#### [ENTRIES PROVIDED]
-- ==== Sys2Proof/Certificates/Slice0/Obligations.lean ====
section
/-!
DEFINITION. Sys2Proof/Certificates/Slice0/Obligations.lean: the statements for the provers.
-/

open Sys2Proof Sys2Proof.Machine


/-- One step takes the command at the front of the queue and carries it out on the state with the queue's rest. -/
def Obligations.StepTakesTheFrontCommand : Prop :=
  ∀ (c : Instr) (s : State), step { s with pending := c :: s.pending } = exec c s

/-- With nothing waiting the block idles: the model's choice (assumption log 18). -/
def Obligations.StepIdlesOnAnEmptyQueue : Prop := ∀ s : State, s.pending = [] → step s = .next s

/-- Every command answers a next state, from every state: no refusal and no fault. -/
def Obligations.EveryCommandAnswers : Prop := ∀ (c : Instr) (s : State), ∃ t, exec c s = .next t

/-- No command touches the queue, so a step takes exactly its front. -/
def Obligations.EveryStepConsumesOneCommand : Prop :=
  ∀ s t : State, step s = .next t → t.pending = s.pending.tail

/-- The register file and both memories are canonical at reset, and nothing waits. -/
def Obligations.ResetIsCanonical : Prop := State.reset.canonical = true ∧ State.reset.pending = []

/-- Every step keeps the register file and both memories canonical, from every canonical state. -/
def Obligations.EveryStepKeepsCanonicalForm : Prop :=
  ∀ s t : State, s.canonical = true → step s = .next t → t.canonical = true

/-- No step undoes what the fuses fix: the part and its limits, a sealed lifecycle and its three hashes, a fused identity, and
every fused security version. -/
def Obligations.EveryStepKeepsTheFuses : Prop := ∀ s t : State, step s = .next t → s.fuse.Kept t.fuse

/-- The capability values of the six ordering codes (R2): what a processor that is neither fenced nor halted reads. -/
def Obligations.CapabilityValues : Prop :=
  ∀ (s : State) (proc : Nat), s.fuse.stepping = 0 → s.silent proc = false →
    (Answers (.registerRead proc R.SYS_CAP_LO 4) s fun t => t.bus.proc = proc ∧ t.bus.error = false ∧ t.bus.value =
      match s.fuse.variant, s.fuse.nSuffix with
      | .d2h, false => 0x0033F7FF | .d2m, false => 0x0033FBFF | .s1h, false => 0x0033F675
      | .d2h, true => 0x0033C7FF | .d2m, true => 0x0033CBFF | .s1h, true => 0x0033C675) ∧
    Answers (.registerRead proc R.SYS_CAP_HI 4) s fun t => t.bus.proc = proc ∧ t.bus.error = false ∧ t.bus.value =
      match s.fuse.variant, s.fuse.nSuffix with
      | .d2h, false => 0x00000108 | .d2m, false => 0x00000208 | .s1h, false => 0x00000308
      | .d2h, true => 0x00001108 | .d2m, true => 0x00001208 | .s1h, true => 0x00001308

/-- The identification register at offset 0xFFFC of every window (R6), 0 where the unit is absent. -/
def Obligations.IdentificationRegisters : Prop :=
  ∀ (s : State) (proc addr : Nat), s.silent proc = false → inWindow addr = true → addr < 2 ^ 32 → addr % 0x10000 = 0xFFFC →
    Answers (.registerRead proc addr 4) s fun t => t.bus.proc = proc ∧ t.bus.error = false ∧
      t.bus.value = if s.absent addr then 0 else 0xB8 * 2 ^ 24 + 0x01 * 2 ^ 16 + addr / 2 ^ 16

/-- Register space takes aligned 32-bit words alone (R9): any other access is a bus error to the issuing core, and the bus
answer is all that changes. -/
def Obligations.AccessesThatAreNoAlignedWord : Prop :=
  ∀ (s : State) (proc addr size value raised seq : Nat), s.silent proc = false → inWindow addr = true → 0x01000000 ≤ addr → addr < 0x10000000 →
    (addr % 4 ≠ 0 ∨ size ≠ 4) →
    (Answers (.registerRead proc addr size) s fun t =>
      t.bus.proc = proc ∧ t.bus.error = true ∧ OnlyChanged s t [] [.bus]) ∧
    Answers (.registerWrite proc false addr size ⟨value, raised, seq⟩) s fun t =>
      t.bus.proc = proc ∧ t.bus.error = true ∧ OnlyChanged s t [] [.bus]

/-- A read of ROWT_COUNT_LO latches ROWT_COUNT_HI for the processor, and its next read of ROWT_COUNT_HI returns that (R26). -/
def Obligations.LatchedRowCount : Prop :=
  ∀ (s : State) (proc : Nat), s.silent proc = false →
    Answers (.registerRead proc R.ROWT_COUNT_LO 4) s fun t =>
      t.bus.proc = proc ∧ t.bus.error = false ∧ t.bus.value = (s.reg R.ROWT_COUNT_LO).toNat ∧
      ∀ u : State, u.silent proc = false → u.row.latched = t.row.latched →
        Answers (.registerRead proc R.ROWT_COUNT_HI 4) u fun w =>
          w.bus.proc = proc ∧ w.bus.error = false ∧ w.bus.value = (s.reg R.ROWT_COUNT_HI).toNat

/-- The window of an absent unit reads as zero and ignores writes, without a bus error and without an event (R5). -/
def Obligations.AbsentWindows : Prop :=
  ∀ (s : State) (proc addr value raised seq : Nat), s.silent proc = false → s.absent addr = true → inWindow addr = true → addr < 0x10000000 →
    addr % 4 = 0 →
    (Answers (.registerRead proc addr 4) s fun t =>
      t.bus.proc = proc ∧ t.bus.error = false ∧ t.bus.value = 0 ∧ OnlyChanged s t [] [.bus]) ∧
    Answers (.registerWrite proc false addr 4 ⟨value, raised, seq⟩) s fun t =>
      t.bus.proc = proc ∧ t.bus.error = false ∧ OnlyChanged s t [] [.bus]

/-- The Row (R22 to R25): a boundary from the timebase in IDLE, from the master's wedge in WEDGE, at the predicted
instant in FLYWHEEL; each advances the Row count modulo 2^64, starts the Row at its instant and leaves its source in
ROWT_STATUS. -/
def Obligations.RowBoundaries : Prop :=
  (∀ (s : State), s.keeper.inReset = false → s.fld F.ROWT_STATUS_SOURCE = 0 → s.row.leaving = false →
    Answers (.idlePeriodExpiry) s fun t =>
      t.rowCount = (s.rowCount + 1) % 2 ^ 64 ∧ t.row.last = s.row.last + s.fld F.ROWT_IDLE_PERIOD_PERIOD_PS ∧
      t.fld F.ROWT_STATUS_SOURCE = 0 ∧ t.fld F.ROWT_STATUS_GUARD = 0) ∧
  (∀ (s : State), s.keeper.inReset = false → s.fld F.ROWT_STATUS_SOURCE = 3 → Answers (.flywheelBoundary) s fun t =>
      t.rowCount = (s.rowCount + 1) % 2 ^ 64 ∧ t.row.last = s.row.last + s.fld F.ROWT_PERIOD_PERIOD_PS ∧
      t.fld F.ROWT_STATUS_SOURCE = 3 ∧ t.row.flywheelRun = s.row.flywheelRun + 1 ∧ t.row.flyStop = [true, true] ∧
      t.fld F.ROWT_STATUS_GUARD = 0) ∧
  (∀ (s : State) (a time : Nat) (obs : WedgeObs), s.keeper.inReset = false → s.fld F.ROWT_STATUS_SOURCE = 1 →
    s.hasAct a = true → a = s.fld F.ROWT_CTRL_MASTER → obs.mark = true → s.row.now ≤ time → s.inWedgeWindow a time = true →
    s.endsRow time = true → Answers (.wedgeSample a time obs) s fun t =>
      t.rowCount = (s.rowCount + 1) % 2 ^ 64 ∧ t.row.last = time ∧ t.fld F.ROWT_STATUS_SOURCE = 1 ∧
      t.fld F.ROWT_STATUS_GUARD = 0) ∧
  (∀ (s : State), s.fld F.ROWT_STATUS_SOURCE = 0 → s.row.leaving = true → Answers (.longRowTimeout) s fun t =>
      t.rowCount = (s.rowCount + 1) % 2 ^ 64 ∧ t.row.last = s.row.last + 2 * s.fld F.ROWT_IDLE_PERIOD_PERIOD_PS ∧
      t.row.leaving = false ∧
      t.fld F.ROWT_STATUS_SOURCE = (if t.on F.ROWT_STATUS_LOCK_A || t.on F.ROWT_STATUS_LOCK_B then 3 else 0))

/-- Between boundaries (R22, R24, R38): a missed wedge of PROXY enters FLYWHEEL, FLYWHEEL_MAX boundaries fall back to
IDLE, the guard interval opens, and the Ledger check of the Row is run once. -/
def Obligations.RowStateChanges : Prop :=
  (∀ (s : State) (a time : Nat) (obs : WedgeObs), s.keeper.inReset = false → s.fld F.ROWT_STATUS_SOURCE = 2 →
    s.hasAct a = true → a = 1 - s.fld F.ROWT_CTRL_MASTER → obs.mark = false → s.row.now ≤ time →
    Answers (.wedgeSample a time obs) s fun t =>
      t.rowCount = s.rowCount ∧ t.row.now = time ∧ t.fld F.ROWT_STATUS_SOURCE = 3 ∧ t.fld F.ROWT_STATUS_FLYWHEEL_SEEN = 1 ∧
      t.row.flywheelRun = 0) ∧
  (∀ (s : State), s.fld F.ROWT_STATUS_SOURCE = 3 → s.fld F.ROWT_CTRL_FLYWHEEL_MAX ≤ s.row.flywheelRun →
    Answers (.flywheelMaxReached) s fun t =>
      t.fld F.ROWT_STATUS_SOURCE = 0 ∧ t.fld F.ROWT_STATUS_IDLE_FALLBACK = 1 ∧
      t.fld F.ROWT_FAULTS_IDLE_ENTRIES = min (s.fld F.ROWT_FAULTS_IDLE_ENTRIES + 1) 0xFF ∧
      OnlyChanged s t [R.ROWT_STATUS, R.ROWT_FAULTS] []) ∧
  (∀ (s : State), s.keeper.inReset = false → Answers (.guardStart) s fun t =>
      t.fld F.ROWT_STATUS_GUARD = 1 ∧ OnlyChanged s t [R.ROWT_STATUS] []) ∧
  (∀ (s : State), s.flow.checked = false → s.flow.checksOff = false → Answers (.ledgerCheck) s fun t =>
      t.flow.checked = true ∧ t.rowCount = s.rowCount ∧ t.host.ledgerReads = [])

#### [WORK TO COMPLETE]
Restate the listing word for word, but only from its first line through the line with "def Obligations.StepTakesTheFrontCommand : Prop", keeping both end lines.

#### [COMPLETED TASK]
-- ==== Sys2Proof/Certificates/Slice0/Obligations.lean ====
section
/-!
DEFINITION. Sys2Proof/Certificates/Slice0/Obligations.lean: the statements for the provers.
-/

open Sys2Proof Sys2Proof.Machine


/-- One step takes the command at the front of the queue and carries it out on the state with the queue's rest. -/
def Obligations.StepTakesTheFrontCommand : Prop :=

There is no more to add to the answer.